JAKARTA — Praktisi hukum Agus Widjajanto mengatakan kebebasan berkarya harus diiringi dengan tanggung jawab moral terhadap publik. Hal itu ia sampaikan menyusul polemik film dokumenter Pesta Babi: Kolonialisme di Zaman Kita.
Polemik terkait film tersebut perlu disikapi secara objektif dan proporsional dalam kerangka demokrasi serta kebebasan berekspresi. Karya dokumenter, menurut Agus, sebagai produk independen memiliki ruang untuk menyampaikan kritik sosial dan realitas yang dianggap penting pembuatnya.
Namun, Agus menilai distribusi film di luar jalur bioskop komersial dan tanpa proses sensor resmi juga memiliki konsekuensi dalam ruang publik. “Dalam negara demokratis, karya dokumenter adalah bagian dari kebebasan berekspresi dan kebebasan artistik. Tetapi kebebasan itu tetap harus berjalan bersama tanggung jawab moral, akurasi data, dan sensitivitas sosial,” katanya, dikutip Jumat (15/5/2026).
Ia menegaskan kritik tidak selalu mutlak benar dan respons terhadap kritik juga tidak otomatis dapat dianggap anti-demokrasi. Karena itu, narasi tanpa sensor yang ramai di media sosial tidak boleh dipahami secara hitam-putih.
Tayangan tanpa sensor berpotensi memunculkan framing yang tidak bertanggung jawab, terutama jika berdampak terhadap opini publik, politik, maupun persoalan hukum. “Demokrasi bukan ruang hitam-putih. Demokrasi adalah ruang dialog yang memberi tempat pada kritik, tetapi juga membuka ruang klarifikasi, verifikasi, dan tanggung jawab terhadap fakta, dan tanggung jawab kepada masyarakat bangsa dan negara sebagai warga negara,” katanya.

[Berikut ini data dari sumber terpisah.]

-- ==== Sys2Proof/Machine/Power.lean ====
section
/-!
DEFINITION. Sys2Proof/Machine/Power.lean: starts and their stages (R347, R371, R373, R377 to R386), clocks (R380, R381), the pacer
and thermal actions (R387, R389), the reset pins and the battery (R384, R419, R420).
-/
namespace Sys2Proof
namespace Machine

/-! ## Cold start -/

/-- What a checkpoint member keeps on flash: its stripe units, its colophons and the captures that they stand for. -/
def CkpPart.cold (k : CkpPart) : CkpPart :=
  let stands := k.phase = 0 || k.phase = 4 || k.slots.any fun e => e.2.seq == k.run
  { degraded := k.degraded, seq := k.seq, stored := k.stored, slots := k.slots,
    rows := if stands then k.rows else tmap (fun _ (u : StripeUnit) => { u with refs := u.refs.filter (· != k.run) }) k.rows }

/-- The timebase in ns of a real-time counter in 1/32,768 s (R381). -/
def rtcNs (units : Nat) : Nat := units * 1000000000 / 32768

/-- What a loss of power leaves: the battery-backed file and the real-time counter, the fuses, the flash. -/
def State.powerLost (s : State) : State :=
  { free := s.free, pending := s.pending, out := s.out,
    hif := { perst := s.hif.perst },
    ckp := { parts := tmap (fun _ => CkpPart.cold) s.ckp.parts },
    sec := { battery := s.sec.battery, uid := s.sec.uid, fusedSvn := s.sec.fusedSvn, audit := s.sec.audit,
             auditWaiting := s.sec.auditWaiting, auditFirst := s.sec.auditFirst },
    pwr := { rtc := s.pwr.rtc, rtcFrac := s.pwr.rtcFrac },
    nvf := { chans := tmap (fun _ (x : Chan) => { x with state := .training, relocs := [], gc := none }) s.nvf.chans } }

/-- Audit records that wait in HBM are lost with it. -/
def State.dropWaiting (s : State) : State :=
  { s with sec := { s.sec with audit := s.sec.audit.take (s.sec.audit.length - s.sec.auditWaiting), auditWaiting := 0 } }

/-- A cold start begins at a stage: every volatile state is as at reset, and the timebase takes its seed.
DEDUCED, log entry 30. -/
def State.coldStart (s : State) (stage : Nat) : State :=
  let seed := if s.sec.battery.formatted then rtcNs s.pwr.rtc % two64 else 0
  let t := s.powerLost
  { t with now := seed, pwr := { t.pwr with pwrok := true, aon := true, stage := stage, startedAt := seed,
                                            thermtrip := s.pwr.thermtrip, safePin := s.pwr.safePin,
                                            nandHigh := s.pwr.nandHigh } }

/-- SAFE# changes. -/
def State.setSafePin (s : State) (on : Bool) : State :=
  if s.pwr.safePin == on then s else ({ s with pwr := { s.pwr with safePin := on } } : State).emit (.pin "SAFE#" on)

/-- The start stops: STAGE 15 with a code, and SAFE# asserted. -/
def State.failStart (s : State) (code : Nat) : State :=
  ({ s with pwr := { s.pwr with stage := 15, failCode := code } } : State).setSafePin true

/-- A start stands at this stage and goes on. -/
def State.starting (s : State) (stage : Nat) : Bool := s.pwr.pwrok && !s.flt.safe && s.pwr.stage = stage

/-- NANDc_CE# and NANDc_WP# of every channel are driven high while `on` (R417). DEDUCED, log entry 30. -/
def State.setNandPins (s : State) (on : Bool) : State :=
  if s.pwr.nandHigh == on then s
  else
    let t : State := { s with pwr := { s.pwr with nandHigh := on } }
    if on then (t.emit (.pin "NANDc_CE#" false)).emit (.pin "NANDc_WP#" false) else t

/-- PWROK_ASSERT: every rail is valid, and the ROM begins a cold start. DEDUCED, log entry 30. -/
def doPwrokAssert (s : State) : State := if s.pwr.pwrok then s else (s.coldStart 0).setNandPins true

/-- POWER_DOWN: only VBAT is left; what waited in HBM is lost. -/
def doPowerDown (s : State) : State :=
  if !s.pwr.pwrok && !s.pwr.aon then s
  else
    let t := if s.pwr.thermtrip then s.emit (.pin "THERMTRIP#" false) else s
    (t.setSafePin false).powerLost.dropWaiting

/-- The slot that the ROM starts: the higher SVN of the acceptable ones, slot A on a tie (R382). -/
def bootSlot (least : Nat) (slots : List FwSlot) : Option (Nat × FwSlot) :=
  ((enum (slots.take 2)).filter fun e => e.2.sigOk && least ≤ e.2.svn).foldl (fun a e => match a with
    | none => some e
    | some b => if b.2.svn < e.2.svn then some e else some b) none

/-- Start training loads the self-test into the TEST slot of every engine (R151, R383). -/
def State.testEngines (s : State) : State :=
  { s with eng := (List.range Config.engines).map fun e =>
      (e, ({ running := 2, slots := [(2, newCtx none 2 { cmds := Config.selfTest } s.now)] } : Engine)) }

/-- FIRMWARE_BOOT: stages 0 and 1. The device keys are derived; a restart leaves the safe state. DEDUCED, log entry 30. -/
def doFirmwareBoot (slots : List FwSlot) (s : State) : State :=
  if !s.pwr.pwrok || s.pwr.stage > 1 then s
  else
    match bootSlot (max s.sec.fusedSvn s.sec.battery.fwFloor) slots with
    | none => s.failStart 1
    | some (k, f) =>
      let t : State := { s with
        sec := { s.sec with fwDigest := f.digest, storageKey := true },
        pwr := { s.pwr with fwSlot := k, fwSvn := f.svn, stage := 2, failCode := 0 },
        flt := { s.flt with safe := false } }
      (t.testEngines).setSafePin false

/-- Bytes of the device-reserved regions: the directory, the largest descriptor table (R58) and 4 bytes of flash map for each
usable unit (R291). DEDUCED, log entry 30. -/
def State.reservedBytes (s : State) : Nat :=
  Config.dirRecords * 64 + Config.maxDescriptors * 256 +
    4 * ((List.range Config.nandChannels).map fun c => s.unitsAt s.opPct c).sum

/-- What training found on a NAND channel. -/
def Chan.trained (x : Chan) (op spareMin : Nat) (r : NandReport) : Chan :=
  if r.targets = 0 || !r.meets then { x with state := .absent, targets := r.targets, dies := r.dies }
  else
    let y := Chan.respare op { x with targets := r.targets, dies := r.dies, rated := r.rated, nblocks := r.blocks }
    { y with state := if r.busFault then .failed else chanStateOf spareMin y }

/-- TRAINING_DONE (Table 18.4): failed units are reported; the self-tests leave the engines zeroed (R111). -/
def doTrainingDone (r : TrainReport) (s : State) : State :=
  if !s.starting 2 then s
  else
    let t : State := { s with pwr := { s.pwr with hbmFail := r.hbmFail, engFail := r.engFail }, eng := [] }
    let t := t.setNandPins false
    let t := (List.range Config.nandChannels).foldl (fun (t : State) c =>
      t.modChan c fun x => x.trained t.opPct t.spareMin (tgetD r.nand c {})) t
    let t := (List.range Config.links).foldl (fun (t : State) l =>
      t.setLink l { state := if r.linkFail.contains l then .down else .training, downSince := t.now }) t
    let up := r.hostUp && !t.hif.perst
    let t : State := { t with hif := { t.hif with
      linkUp := up, linkSpeed := if up then r.hostSpeed else 0, linkWidth := if up then r.hostWidth else 0,
      cxlMem := up && r.cxlMem } }
    let good := Config.hbmChannels - r.hbmFail.eraseDups.length
    if !r.keyEngineOk then t.failStart 2
    else if good * Config.channelBytes < t.reservedBytes then t.failStart 3
    else { t with pwr := { t.pwr with stage := 3 } }
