/-- Routes and time. LSA is acknowledged, after a switch that is due (log entry 19); a newer one is stored and goes out on the other UP
links, and the latest SWITCH_AT stands (R259, R260); LSA_ACK ends its repetition, LSA_RESEND repeats it after 50 µs. ROUTE_SWITCH
puts the tables made from the advertisements in force with the other generation, and ROUTE_TABLE_RETIRE drops the old ones once no
frame of theirs has waited for 10 µs (R262). SYNC_TIMER asks the parent every millisecond, SYNC_REQ answers with the time. SYNC_RSP
of a link that is measured gives its round trip and its delay, and the links are advertised; one of the parent gives half the
difference of the two ways as the offset, and the timebase steps, modulo 2^64, or slews (R5, R258, R268; log entry 19). COMPLETES,
with its own effect, under hypotheses on the state and the operands alone: exec answers a next state for lsa, lsaAck, lsaResend,
routeSwitch, routeTableRetire, syncTimer, syncReq and syncRsp. -/
def Obligations.RoutesAndTime : Prop :=
  (∀ (l : Nat) (m : LsaMsg) (s : State), s.pwr.pwrok = true → (s.linkOf l).state = .up → s.switchDue = false →
    let t := s.sendCtrl l (.lsaAck m.origin m.seq)
    let new := ∀ x, tget s.fab.lsas m.origin = some x → newer32 m.seq x.seq = true
    (¬ new → exec (.lsa l m) s = .next t) ∧
    (new → Does (.lsa l m) s fun u => u.fab.lsas = tput s.fab.lsas m.origin m ∧
      u.fab.switchAt = some (max (s.fab.switchAt.getD 0) m.switchAt) ∧
      (∀ k, k ≠ l → k ∈ s.upLinks → (k, m, s.now) ∈ u.fab.unacked) ∧
      ∃ v : State, v = { t with fab := { t.fab with lsas := v.fab.lsas, switchAt := v.fab.switchAt } } ∧
        u = (v.upLinks.filter (· != l)).foldl (fun w k => w.sendLsa m k) v)) ∧
  (∀ (l : Nat) (m : LsaMsg) (s : State), s.pwr.pwrok = true → (s.linkOf l).state = .up → s.switchDue = true →
    exec (.lsa l m) s = exec (.lsa l m) s.switchRoutes) ∧
  (∀ (l origin seq : Nat) (s : State), exec (.lsaAck l origin seq) s = .next { s with fab := { s.fab with
    unacked := s.fab.unacked.filter fun e => !(e.1 == l && e.2.1.origin == origin && e.2.1.seq == seq) } }) ∧
  (∀ (l origin since : Nat) (m : LsaMsg) (s : State), s.pwr.pwrok = true → (s.linkOf l).state = .up →
    s.fab.unacked.find? (fun e => e.1 == l && e.2.1.origin == origin) = some (l, m, since) →
    exec (.lsaResend l origin) s = .next (if s.now < since + 50000 then s else s.sendLsa m l)) ∧
  (∀ s : State, s.pwr.pwrok = true →
    (s.switchDue = false → exec .routeSwitch s = .next s) ∧
    (s.switchDue = true → Does .routeSwitch s fun t => t.fab.routeGen = !s.fab.routeGen ∧ t.fab.oldRoutes = some s.fab.routes ∧
      t.fab.switchAt = none ∧ t.fab.lsas = s.fab.lsas ∧ t.reg .fabSwitches = s.reg .fabSwitches + 1)) ∧
  (∀ (s : State) (r : Tab Route) (i : Nat), s.pwr.pwrok = true → s.fab.oldRoutes = some r → s.fab.oldIdleSince = some i →
    exec .routeTableRetire s = .next (if s.now < i + 10000 then s
      else { s with fab := { s.fab with oldRoutes := none, oldIdleSince := none, oldTree := [] } })) ∧
  (∀ (l : Nat) (s : State), s.pwr.pwrok = true → s.parentLink = some l →
    exec .syncTimer s = .next (if s.now < s.fab.lastSync + 1000000 then s
      else ({ s with fab := { s.fab with lastSync := s.now } } : State).sendCtrl l (.syncReq s.now))) ∧
  (∀ (l t1 t2 : Nat) (s : State), s.pwr.pwrok = true → (s.linkOf l).state = .up →
    exec (.syncReq l t1 t2) s = .next (s.sendCtrl l (.syncRsp t1 t2 s.now))) ∧
  ∀ (l t1 t2 t3 t4 : Nat) (s : State), s.pwr.pwrok = true → (s.linkOf l).state = .up →
    let x := s.linkOf l
    let rtt := (t4 - t1) - (t3 - t2)
    let off : Int := Int.tdiv (((t2 : Int) - t1) - ((t4 : Int) - t3)) 2
    (s.fab.hasParent = false ∨ x.peerId ≠ s.fab.parent → exec (.syncRsp l t1 t2 t3 t4) s = .next
      (if x.measuring = true then (s.setLink l { x with rtt := rtt, delay := rtt / 2, measuring := false }).flood else s)) ∧
    (s.fab.hasParent = true → x.peerId = s.fab.parent → Does (.syncRsp l t1 t2 t3 t4) s fun t => t.fab.offset = off ∧ t.fab.firstSync = true ∧
      (s.mayStep = true → (t.now : Int) = (s.now + off) % (two64 : Int) ∧ t.fab.rateAdj = 0) ∧
      (s.mayStep = false → t.now = s.now ∧ t.fab.rateAdj = max (-20000) (min 20000 (off * 100))) ∧
      (s.fab.depth ≤ 12 → off.natAbs ≤ 50 → s.pwr.clockLost.contains 37 = false → t.fab.sync = 1) ∧
      (12 < s.fab.depth → s.pwr.clockLost.contains 37 = false → t.fab.sync = 3))

/-- Requests from the fabric. A frame of READ_REQ, WRITE_REQ or CAS_REQ leaves the inbox, a CAS_REQ only as the first of those that wait
for its location (R251), and is answered: STALE outside the window; one that Table 12.6 turns away with its error, a duplicate too;
one applied before is counted, answered again, and changes nothing; the others read, write or, if the bytes compare equal and the
record may make that move (Table 13.4), swap (R250 to R253, R278). SHARD_REQ waits for all its frames and for a slot of a walk pipe,
and is then judged and searched. COMPLETES, with its own effect, under hypotheses on the state and the operands alone: exec answers
a next state for readReq, writeReq, casReq and shardReq. -/
def Obligations.RequestsAreServed : Prop :=
  (∀ (f : Frame) (s : State), s.live = true → s.fab.inbox.any (sameFrame f) = true →
    let t : State := { s with fab := { s.fab with inbox := eraseFirst (sameFrame f) s.fab.inbox } }
    let w := s.window f.src.1
    let seen := t.setWindow f.src.1 (w.see f.e2eSeq)
    let taken := t.setWindow f.src.1 ((w.see f.e2eSeq).mark f.e2eSeq)
    let p := f.dst.2
    let found := leNat (mreads (s.spnOf p).hbm f.offset 16)
    let bytes := mreads (s.spnOf p).hbm f.offset (64 * f.len)
    (f.type = tyCasReq → s.inTurn f = false → exec (.casReq f) s = .next s) ∧
    (∀ e ∈ [(Instr.readReq f, tyReadReq, false), (.writeReq f, tyWriteReq, false), (.casReq f, tyCasReq, ownReclaim s f)],
      f.type = e.2.1 → (f.type = tyCasReq → s.inTurn f = true) →
      (w.stale f.e2eSeq = true → exec e.1 s = .next (t.respond f tyErrorRsp [] 6)) ∧
      (w.stale f.e2eSeq = false → t.requestError f e.2.2 ≠ .none →
        exec e.1 s = .next ((if w.dup f.e2eSeq = true then seen.count .fabDup else seen).respond f tyErrorRsp []
          (fabErrCode (t.requestError f e.2.2)))) ∧
      (w.stale f.e2eSeq = false → w.dup f.e2eSeq = false → t.requestError f e.2.2 = .none → t.applyError f ≠ .none →
        exec e.1 s = .next (seen.respond f tyErrorRsp [] (fabErrCode (t.applyError f))))) ∧
    (w.stale f.e2eSeq = false → w.dup f.e2eSeq = true →
      (f.type = tyReadReq → t.requestError f false = .none → exec (.readReq f) s = .next
        (if t.poisoned f = true then (seen.count .fabDup).respond f tyErrorRsp [] 4
         else (seen.count .fabDup).respond f tyReadRsp bytes 0)) ∧
      (f.type = tyWriteReq → t.requestError f false = .none →
        exec (.writeReq f) s = .next ((seen.count .fabDup).respond f tyWriteAck [] 0)) ∧
      (f.type = tyCasReq → s.inTurn f = true → t.requestError f (ownReclaim s f) = .none →
        ∀ v done, s.fab.casStore.find? (fun e => e.1 == f.src.1 && e.2.1 == f.e2eSeq) = some (f.src.1, f.e2eSeq, v, done) →
        exec (.casReq f) s = .next ((seen.count .fabDup).respond f tyCasRsp (natLe 16 v) done.toNat))) ∧
    (w.stale f.e2eSeq = false → w.dup f.e2eSeq = false →
      (f.type = tyReadReq → t.requestError f false = .none → t.applyError f = .none →
        exec (.readReq f) s = .next (taken.respond f tyReadRsp bytes 0)) ∧
      (f.type = tyWriteReq → t.requestError f false = .none → t.applyError f = .none → Does (.writeReq f) s fun u =>
        mreads (u.spnOf p).hbm f.offset f.payload.length = f.payload ∧
        (∀ b, b < f.offset ∨ f.offset + f.payload.length ≤ b → mread (u.spnOf p).hbm b = mread (s.spnOf p).hbm b) ∧
        (∀ q, q ≠ p → u.spnOf q = s.spnOf q) ∧
        u = ((taken.touchSlots f).setSpn p { s.spnOf p with
          hbm := (u.spnOf p).hbm, poison := rewritten f.offset f.payload.length (s.spnOf p).poison }).respond f tyWriteAck [] 0) ∧
      (f.type = tyCasReq → s.inTurn f = true → t.requestError f (ownReclaim s f) = .none → t.applyError f = .none →
        let swaps := recordMove s.now f.src (casCompare f) (casSwap f) = true ∧ found = casCompare f
        Does (.casReq f) s fun u =>
          (swaps → leNat (mreads (u.spnOf p).hbm f.offset 16) = casSwap f % 256 ^ 16) ∧
          (¬ swaps → (u.spnOf p).hbm = (s.spnOf p).hbm) ∧
          (∀ b, b < f.offset ∨ f.offset + 16 ≤ b → mread (u.spnOf p).hbm b = mread (s.spnOf p).hbm b) ∧
          (∀ q, q ≠ p → u.spnOf q = s.spnOf q) ∧
          (recordMove s.now f.src (casCompare f) (casSwap f) = false →
            u = ((taken.countSat .folXchRefused p).keepCas f found false).respond f tyCasRsp (natLe 16 found) 0)))) ∧
  ∀ (f : Frame) (s : State), s.live = true → s.fab.inbox.any (sameFrame f) = true → f.type = tyShardReq →
    let l := s.shardFrames f
    let t : State := { s with fab := { s.fab with inbox := s.fab.inbox.filter fun g => !l.contains g } }
    (shardWhole l = none ∨ s.freeSlots = 0 → exec (.shardReq f) s = .next s) ∧
    (∀ b first, shardWhole l = some b → l.find? (fun g => g.index == 0) = some first → s.freeSlots ≠ 0 →
      exec (.shardReq f) s = .next (match t.judgeAll l with
        | (.refuse e, v) => v.refuseFrame first e
        | (.again, v) => v
        | (.apply, v) => v.shardSearch first b)) ∧
    ∀ g, t.judgeAll [g] = t.judgeShard g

Agus menambahkan, sebuah film dokumenter tidak cukup hanya kuat secara sinematografi dan emosional, tetapi juga harus mampu mempertanggungjawabkan narasi yang dibangun kepada publik.
“Dokumenter bukan sekadar membangun emosi penonton. Dokumenter juga membawa tanggung jawab akademik dan etik, terutama ketika berbicara tentang isu sensitif seperti Papua, kolonialisme, ketimpangan sosial, dan relasi negara dengan masyarakat, maka harus berbasis data dan fakta,” tuturnya.